Captain Lee, the British attache, spent some time with us; we had begun to
regard him as almost a member of the regiment. Count von Gotzen, the German
attache, another good fellow, also visited us. General Young was struck down
with the fever, and Wood took charge of the brigade. This left me in command
of the regiment, of which I was very glad, for such experience as we had had
is a quick teacher. By this time the men and I knew one another, and I felt
able to make them do themselves justice in march or battle. They understood
that I paid no heed to where they came from; no heed to their creed, politics,
or social standing; that I would care for them to the utmost of my power, but
that I demanded the highest performance of duty; while in return I had seen
them tested, and knew I could depend absolutely on their courage, hardihood,
obedience, and individual initiative.
[See Rough Riders Camp: Camp of the Rough Riders after the Guasimas fight.]
There was nothing like enough transportation with the army, whether in
the way of wagons or mule-trains; exactly as there had been no sufficient
number of landing-boats with the transports. The officers' baggage had come
up, but none of us had much, and the shelter-tents proved only a partial
protection against the terrific downpours of rain. These occurred almost
every afternoon, and turned the camp into a tarn, and the trails into torrents
and quagmires. We were not given quite the proper amount of food, and what we
did get, like most of the clothing issued us, was fitter for the Klondyke than
for Cuba. We got enough salt port and hardtack for the men, but not the full
ration of coffee and sugar, and nothing else. I organized a couple of
expeditions back to the seacoast, taking the strongest and best walkers and
also some of the officers' horses and a stray mule or two, and brought back
beans and canned tomatoes. These I got partly by great exertions on my part,
and partly by the aid of Colonel Weston of the Commissary Department, a
particularly energetic man whose services were of great value. A silly
regulation forbade my purchasing canned vegetables, etc., except for the
officers; and I had no little difficulty in getting round this regulation, and
purchasing (with my own money, of course) what I needed for the men.
One of the men I took with me on one of these trips was Sherman Bell, the
former Deputy Marshal of Cripple Creek, and Wells-Fargo Express rider. In
coming home with his load, through a blinding storm, he slipped and opened the
old rupture. The agony was very great and one of his comrades took his load.
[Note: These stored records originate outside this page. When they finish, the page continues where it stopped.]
-- ==== Sys2Proof/Machine/Time.lean ====
section
/-! DEFINITION. Sys2Proof/Machine/Time.lean: TICK, the sweep timer and SWEEP.DEL (46_expiration.md). -/

namespace Sys2Proof.Machine

open Sys2Proof

/-- EXPIRE_TICKS: 15 seconds (R9, R10). -/
def expireTicks (p : Params) : Nat := 15 * p.ticksPerSec

/-- SWEEP_TICKS: 1 second (R9, R10). -/
def sweepTicks (p : Params) : Nat := 1 * p.ticksPerSec

/-- A row is stale at time `t` when it is strictly more than EXPIRE_TICKS old (R281). -/
def staleAt (p : Params) (t : Nat) (row : LtRow) : Bool := decide (expireTicks p < t - row.seen)

/-- The snapshot a sweep takes at time `t`: exactly the keys stale at `t` (R283). -/
def State.snapshot (s : State) (t : Nat) : List Mac := (s.lt.filter fun p => staleAt s.par t p.2).map Prod.fst

/-- TICK (R280). It is enabled only when VICTIMS is empty (R286): while it is not, the operation waits, nothing happens
and no result is produced. -/
def execTick (s : State) : Outc :=
  if s.victims = [] then
    let s := { s with now := s.now + 1 }
    let s := if s.now % sweepTicks s.par = 0 then { s with victims := s.snapshot s.now } else s
    .next (s.result (Res.plain .done))
  else .next s

/-- SWEEP.DEL k (R284): the row of a latched key is removed unconditionally (R285). It requires `k in VICTIMS`: for any
other key the step is not enabled and nothing happens. There is no result record: it is no OP-port operation. -/
def execSweepDel (k : Mac) (s : State) : Outc :=
  if k ∈ s.victims then .next { s with lt := ltErase s.lt k, victims := s.victims.filter (· ≠ k) } else .next s

end Sys2Proof.Machine
end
He himself, sometimes walking, and sometimes crawling, got back to camp, where
Dr. Church fixed him up with a spike bandage, but informed him that he would
have to be sent back to the States when an ambulance came along. The
ambulance did not come until the next day, which was the day before we marched
to San Juan. It arrived after nightfall, and as soon as Bell heard it coming,
he crawled out of the hospital tent into the jungle, where he lay all night;
and the ambulance went off without him. The men shielded him just as
school-boys would shield a companion, carrying his gun, belt, and bedding;
while Bell kept out of sight until the column started, and then staggered
along behind it. I found him the morning of the San Juan fight. He told me
that he wanted to die fighting, if die he must, and I hadn't the heart to send
him back. He did splendid service that day, and afterward in the trenches,
and though the rupture opened twice again, and on each occasion he was within
a hair's breadth of death, he escaped, and came back with us to the United
States.
The army was camped along the valley, ahead of and behind us, our
outposts being established on either side. From the generals to the privates
all were eager to march against Santiago. At daybreak, when the tall palms
began po show dimly through the rising mist, the scream of the cavalry
trumpets tore the tropic dawn; and in the evening, as the bands of regiment
after regiment played the "Star-Spangled Banner," all, officers and men alike,
stood with heads uncovered, wherever they were, until the last strains of the
anthem died away in the hot sunset air.